Genes are the basic units of heredity that determine our phenotype, i.e. all external and internal characteristics of the body. Genes can be in different states, and depending on this, they can manifest themselves differently.

One such condition is a recessive gene condition. Genes that manifest themselves in the phenotype only when they are present on both homologous chromosomes, i.e. are in a homozygous state (in a “double dose”) and are classified as recessive genes.

Thus, if the gene is in a heterozygous state, i.e. only on one homologous chromosome, it does not manifest itself in the phenotype. This happens because another allele, which may be in a dominant state, hides its expression.

Recessive genes can cause hereditary diseases such as cystic fibrosis, albinism, beta thalassemia and others. For example, cystic fibrosis is a genetic disease that causes dysfunction of the exocrine glands, such as the sweat glands and salivary glands. Each parent passes on one copy of the inherited gene to the child. If both parents pass on a recessive allele of a gene, then the child will be homozygous for that gene and will exhibit the disease.

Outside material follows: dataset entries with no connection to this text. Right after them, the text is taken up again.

/-- Register names, part 10. -/
def RegName.part10 : List RegName :=
  [.BND_STATE, .BND_JOB, .BND_STEP, .BND_COMMIT, .BND_CROSS, .BND_CLMASK, .BND_UNITS, .BND_CHMASK, .BND_ARMED, .SEC_STATUS, .SEC_ERR, .SEC_BOOT, .SEC_ARB, .SEC_ARB_CMD, .SEC_OWN_CMD, .SEC_BERTH_CMD, .SEC_CQ_BASE, .SEC_CQ_TAIL, .SEC_CQ_HEAD, .SEC_GMAC_STATUS]

/-- Register names, part 11. -/
def RegName.part11 : List RegName :=
  [.SEC_RNG, .SEC_BERTH_META, .JNL_STATUS, .JNL_ERR, .JNL_BRINGUP, .JNL_SEQ, .JNL_ACKSEQ, .JNL_CGEN, .JNL_APPEND, .JNL_CMD, .JNL_HLW, .JNL_FW_SRC, .JNL_FW_CMD, .GLB_ID, .GLB_SERIAL, .GLB_STATE, .GLB_EVT, .GLB_FLEVEL, .HCI_STATUS, .HCI_ERR]

/-- Register names, part 12. -/
def RegName.part12 : List RegName :=
  [.HCI_FWDB_SQ, .HCI_FWDB_CQ, .HCI_SQ_BASE, .HCI_CQ_BASE, .HCI_QCTRL, .HCI_QSTAT, .CNT_CYCLE, .CNT_OVF, .CNT_CMD, .CNT_SEL, .CNT_VAL, .SMP_CTRL, .SMP_BASE, .SMP_HEAD, .SMP_READ, .SMP_LOST, .SMP_ERR, .TEL_STATUS, .TEL_ERR, .TEL_PCAP]

/-- Register names, part 13. -/
def RegName.part13 : List RegName :=
  [.TEL_THERM, .TEL_FCAP, .TEL_POWER, .TEL_VCORE, .TEL_ALERT, .TEL_ALERTEN, .TEL_DROOPCNT, .TEL_THROTCNT, .TEL_TEMP, .TEL_RAIL, .CLK_STATUS, .CLK_ERR, .CLK_GATELO, .CLK_GATEHI, .CLK_REF, .CLK_LOCK, .CLK_CLFREQ, .CLK_CLSTAT, .CLK_VF]

/-- Every register name. -/
def RegName.all : List RegName :=
  List.flatten [RegName.part1, RegName.part2, RegName.part3, RegName.part4, RegName.part5, RegName.part6, RegName.part7, RegName.part8, RegName.part9, RegName.part10, RegName.part11, RegName.part12, RegName.part13]

/-- The key of a register: its name and its indices. -/
structure RegKey where
  name : RegName
  i    : Nat
  j    : Nat
deriving DecidableEq, Repr

/-- The order in which the register file lists its entries. -/
def RegKey.rank (k : RegKey) : Nat := Nat.pair k.name.ctorIdx (Nat.pair k.i k.j)

/-- A bit field of a register. -/
structure Field where
  lo : Nat
  w  : Nat
deriving DecidableEq, Repr

namespace Fld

Also, recessive genes can be important in evolution. For example, if a recessive gene encodes a beneficial property, then it can persist in the genetic pool of a population without manifesting itself in the phenotype. This may cause the favorable alleles to become more common after a few generations.

In conclusion, recessive genes are an important part of our heredity that can influence our phenotype and health. They may cause hereditary diseases, but may also play a role in evolution. Understanding how recessive genes work is of great importance for genetic and medical research and can help develop new approaches to treating diseases.